Journal endorsement and implementation of the use of reporting guidelines and critical appraisal tools during the editorial process is one mechanism to facilitate better quality. There is insufficient evidence to date in relation to systematic reviews but some information in relation to trials. One recent methodological review found insufficient evidence to determine a relationship between endorsement and completeness of reporting: Of 101 reporting guidelines, only seven had evaluable data from only a few evaluations each [87]. One small study found that reporting and methodological quality (adherence to both AMSTAR and PRISMA) significantly increased after journal endorsement of the PRISMA guidelines [25]. Readers may also be curious as to whether reporting differs when examining the influence of publication of the tools, such as a before and after publication comparison; none of the included methodological reviews assessed this. Further, in thinking about publication and then journal endorsement as potential interventions, we would agree with previously published work that journal endorsement might serve as a “stronger” intervention [87].

One unexplored hypothesis is whether the endorsement and use of reporting tools at the protocol phase of a SR paves the way for better reporting and methodological quality for the SR report. Review protocols allow researchers to plan and anticipate potential issues, assess validity of methods, and prevent arbitrary decision-making [78, 79]. The reporting of protocols can be guided and assessed by the Preferred Reporting Items for Systematic Reviews and Meta-Analysis for Protocols 2015 (PRISMA-P 2015) [78, 79]. Further, Moher et al. [2] suggested that granting agencies and journals require full compliance with established reporting and methodological guidelines, such as a requirement to include SR protocols with the submission of a SR.

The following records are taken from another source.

-- ==== Sys2Proof/Machine/State.lean ====
section
/-! DEFINITION. The state of the block: everything the manual gives the KN2564, as plain data, and its value right after reset.
The registers of the object dictionary live in the sparse register file `regs` (their defaults are in Machine/Regs.lean), byte
string objects in `doms`; what the manual describes beside the dictionary (queues, buffers, tables, engines) has fields of its
own, grouped by chapter. Every structure's field defaults are its values at reset. -/

namespace Sys2Proof.Machine

/-- Why a command stops the model. -/
inductive Fault where
  /-- A hardware event names a unit number that the part does not have (R2, Table 14.4): raised by the meanings of hardware
  events. Safe: the hardware has no such event. -/
  | noSuchUnit
  deriving DecidableEq, Repr

/-- Why the model gives a command no effect. -/
inductive Refusal where
  /-- The command has no meaning in this model yet: answered by the arms of `exec` only. Safe: the model stops. -/
  | notModelled (mnemonic : String)
  deriving DecidableEq, Repr

/-- The answer to the last dictionary operation, service record or read handshake: whether there was one, its status
(Table 14.8) and the value it returned.
[DEDUCED, log 134: unsafe] -/
structure Reply where
  answered : Bool := false
  status : Nat := 0
  value : List Byte := []
  deriving DecidableEq, Repr

/-- One record of the event log (Table 18.8). -/
structure EvRec where
  seq : Nat
  time : Nat
  code : Nat
  data : Nat
  cls : Nat
  ctx : Nat
  reps : Nat
  extra : Nat
  deriving DecidableEq, Repr

/-- The event log (R510 to R512): queue, MRAM ring and pinned area (each oldest first), the next record number, the times of the
writes of the last second, the drop interval, and the state behind EVT_N[0].
[DEDUCED, log 17: unsafe] -/
structure LogState where
  queue : List EvRec := []
  ring : List EvRec := []
  pinned : List EvRec := []
  nextSeq : Nat := 1
  writes : List Nat := []
  dropStart : Option Nat := none
  dropCount : Nat := 0
  sinceHead : Bool := false
  evt0 : Bool := false
  deriving DecidableEq, Repr

/-- What a commit set may hold (R54, R56). -/
inductive Member where
  | epoch (g : Nat) (add : Bool)
  | exchange (n : Nat)
  | graphStart (g : Nat)
  | graphStop (g : Nat)
  | graphSwitch (g next : Nat)
  | profile (p : Nat)
  deriving DecidableEq, Repr

/-- A commit set (R54): its cadence, target frame, moves so far and members, and whether its commit lead found it ready. -/
structure CommitSet where
  cad : Nat
  target : Nat
  moves : Nat
  ready : Bool
  members : List Member
  deriving DecidableEq, Repr

/-- What the timebase knows of PTP on a port (R44): the island time of its last valid Sync (of its first Announce before one), the Sync
interval in ns, and the island time at which the port's link went down. -/
structure PtpPort where
  heard : Option Nat := none
  interval : Nat := 1000000000
  downAt : Nat := 0
  deriving DecidableEq, Repr

/-- The timebase beyond its objects (chapter 02): the offset still being slewed away and the millionths of a ns already corrected of it, the
lock counters of Table 02.3 for PTP and REF_IN, which sources are usable, the sources that were lost as the active one and have
not been active since (R38), the island time at which HOLDOVER began, the Announce data of the masters heard by port, what is known of PTP by
port, the island time of the last reference frame start and the line period of REF_IN in ns, from what time each cadence makes marks,
the last scheduler tick, and the armed commit sets. -/
structure Timebase where
  slew : Int := 0
  slewRest : Nat := 0
  ptpGood : Nat := 0
  ptpBad : Nat := 0
  refGood : Nat := 0
  refBad : Nat := 0
  ptpUsable : Bool := false
  refUsable : Bool := false
  lost : List Nat := []
  holdStart : Nat := 0
  masters : List (Nat × Announce) := []
  ptp : List (Nat × PtpPort) := []
  refEdge : Nat := 0
  refLine : Nat := 0
  cadFrom : List Nat := List.replicate 16 0
  lastTick : Nat := 0
  sets : List CommitSet := []
  deriving DecidableEq, Repr

/-- Where the device is in its life (chapters 16 and 17). -/
inductive Phase where
  /-- Daybreak is running. -/
  | daybreak
  /-- ACTIVE or one of the power states of 0x8200.1. -/
  | run
  | held
  | dark
  | night
  deriving DecidableEq, Repr

/-- A buffer record of a graph image (Table 03.2). -/
structure BufferRec where
  handle : Nat
  depth : Nat
  kind : Nat
  live : Bool
  producers : Nat
  external : Bool
  width : Nat
  height : Nat
  format : Nat
  size : Nat
  pitch : Nat
  black : Nat
  deriving DecidableEq, Repr, Inhabited

/-- A node record (Table 03.3). Kinds: 0 OP, 1 SOURCE, 2 SINK. -/
structure NodeRec where
  index : Nat
  kind : Nat
  opclass : Nat
  operator : Nat
  flow : Nat
  deadline : Nat
  notBefore : Nat
  maxRun : Nat
  policy : Nat
  fallback : Nat
  edgeFirst : Nat
  inCount : Nat
  outCount : Nat
  paramOfs : Nat
  paramLen : Nat
  deriving DecidableEq, Repr

/-- An edge record (Table 03.4). Maps: 0 SAME, 1 PREVIOUS, 2 CROSS. -/
structure EdgeRec where
  buffer : Nat
  out : Bool
  map : Nat
  back : Nat
  srcCad : Nat
  lag : Nat
  x : Nat
  y : Nat
  w : Nat
  h : Nat
  deriving DecidableEq, Repr

/-- A checked graph image: header fields, records, parameter section and cost declaration (R57; chapter 04). -/
structure Graph where
  cad : Nat := 0
  guaranteed : Bool := true
  bufs : List BufferRec := []
  nodes : List NodeRec := []
  edges : List EdgeRec := []
  params : List Byte := []
  cost : List Byte := []
  crc : Nat := 0
  deriving DecidableEq, Repr

/-- What a version's reads are directed to (R71). -/
inductive Content where
  | own
  | version (handle frame : Nat)
  | black (handle : Nat)
  deriving DecidableEq, Repr

/-- Version states (R64); `expected` is a version whose frame is staged and which no producer has opened yet. -/
inductive VerState where
  | expected | opened | committed | freed
  deriving DecidableEq, Repr

/-- A version of a buffer (R64 to R72): its storage slot, what its reads are directed to, producers still to commit, the producer
that faulted or whose operator is absent (and whether one faulted or was aborted), whether it waits for its turn to commit (R65), commit stamp and metadata word so far (Table 03.8). -/
structure Version where
  handle : Nat
  frame : Nat
  state : VerState
  slot : Option Nat
  content : Content
  left : Nat
  fault : Option (Nat × Bool)
  waiting : Bool
  stamp : Nat
  info : Nat
  deriving DecidableEq, Repr

/-- Operation states (Table 03.11) with the release-pending hold of R93; COMMITTED and RETIRED leave the list at once. -/
inductive OpState where
  | staged | delayed | pendingRelease | ready | prefetched | active | completed
  deriving DecidableEq, Repr

/-- An operation (R76): node ID, frame, deadline and release time, TAG while it holds an in-flight entry, the input metadata of
its descriptor, its completion status and whether an abort has been ordered. -/
structure Oper where
  node : Nat
  frame : Nat
  state : OpState
  guaranteed : Bool
  operator : Nat
  deadline : Nat
  release : Nat
  tag : Nat
  inMeta : Nat
  status : Nat
  aborting : Bool
  deriving DecidableEq, Repr

/-- An entry of a delay list (Table 03.12). -/
structure DlEntry where
  time : Nat
  node : Nat
  frame : Nat
  deriving DecidableEq, Repr

/-- The definition DEFINE latched for a handle (R62, R63). -/
structure HandleDef where
  base : Nat := 0
  stride : Nat := 0
  slots : Nat := 0
  size : Nat := 0
  mirror : Nat := 0
  deriving DecidableEq, Repr

/-- What clears one stale bit (R226): the storage slots that have held a fresh version since it was set, and the frames whose versions were
open then. -/
structure StaleTrack where
  refreshed : List Nat := []
  openBefore : List Nat := []
  deriving DecidableEq, Repr

/-- The stale masks of a mirrored handle (R222, R226): a bit for each stack, and for each set bit (0 to 3 of the primary copy, 4 to 7 of the
mirror) what will clear it. -/
structure MirrorMask where
  primaryStale : Nat := 0
  mirrorStale : Nat := 0
  tracks : List (Nat × StaleTrack) := []
  deriving DecidableEq, Repr

/-- The scheduler beyond its objects (chapter 03); `badHandles` and `badNodes` have met poison in their table entries (R502); `commits` are the
committed versions, the last to commit first (R79, R93); `retry` are the best-effort operations that found DL2 full and wait for the
next tick (R85). -/
structure Sched where
  graphs : List (Nat × Graph) := []
  generation : List (Nat × Nat) := []
  handles : List (Nat × HandleDef) := []
  stale : List (Nat × MirrorMask) := []
  versions : List Version := []
  ops : List Oper := []
  entryGen : List (Nat × Nat) := []
  dl0 : List DlEntry := []
  dl1 : List DlEntry := []
  dl2 : List DlEntry := []
  dl3 : List DlEntry := []
  overflow : List DlEntry := []
  tableOnly : List DlEntry := []
  discarded : Nat := 0
  beyondReserved : Bool := false
  absentRaised : List Nat := []
  loading : List Nat := []
  full : List Nat := []
  badHandles : List Nat := []
  badNodes : List Nat := []
  commits : List (Nat × Nat) := []
  retry : List (Nat × Nat) := []
  waited : List (Nat × Nat) := []
  arrived : List (Nat × Nat × Nat) := []
  deriving DecidableEq, Repr

/-- Admission beyond its objects (chapter 04): the slot under check with the time its REQUEST was written. The reservations of the
admitted graphs follow from their images, so only which slots hold one is kept (0x5202[g].1), the order in which they were
granted (R553), and the admitted slots that a breach event has concerned since (R501). -/
structure Admission where
  checking : Option (Nat × Nat) := none
  granted : List Nat := []
  breached : List Nat := []
  deriving DecidableEq, Repr

/-- A version that a BOUND ingress flow has opened (R135 to R141): where it lies, what of it has been written (byte ranges of a
storage row, sample ranges of row 0 for audio), the ancillary packets held until it is complete, the arrivals of its last packet by
leg, its close, the first instant at which it was closed and complete (R139), whether its commit has been requested, the numbers written to it
(relative to the first), the marker's number, whether event 0x2201 was raised, the numbers that came only out of bounds (R141), and whether a
transfer of it was lost (R297). -/
structure InFrame where
  frame : Nat
  addr : Nat
  buf : BufferRec
  cover : List (Nat × List (Nat × Nat)) := []
  packets : List (Nat × List Byte) := []
  complete : Bool := false
  markers : List (Nat × Nat) := []
  closed : Option Nat := none
  ready : Option Nat := none
  requested : Bool := false
  first : Option Nat := none
  lo : Int := 0
  hi : Int := 0
  count : Nat := 0
  markNum : Option Nat := none
  bounds : Bool := false
  spilled : List Nat := []
  broken : Bool := false
  deriving DecidableEq, Repr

Our review was limited exclusively to SRs included by authors of methodological reports. Each overview had their own selection criteria and quality thresholds; therefore, we did not seek out the publication of the individual SRs but relied on the data reported in each overview. As such, there is inherent heterogeneity that may be causing some of the observed variation in MQ and RQ. In addition, we relied on how the authors assessed and reported adherence. Variability in how strictly review authors assessed adherence to items in MQ and RQ tools could result in additional heterogeneity. Nevertheless, this report provides some insight into the adherence to quality assessment and reporting guideline items.

A rigorous development of tools for MQ and RQ is important and should involve several steps and appropriate consideration of stakeholders and methodological experts’ participation [88]. Despite considerable effort, the delivery of fit-for-purpose tools may not always be optimally achieved if items are not completely reflective of intent. For example, it could be reasonable to note that some MQ items in both AMSTAR and OQAQ are written in language that reflects more of reporting than conduct. We encourage developers to carefully consider the wording of items. Further, any tool could potentially be subject to content modifications as the science of health research methodology continues to evolve.

Conclusions

In conclusion, the methodological and reporting quality of SRs varied considerably across items in four well-known tools. Mechanisms to improve adherence to established reporting guidelines and methodological assessment tools are needed to improve the quality of SRs.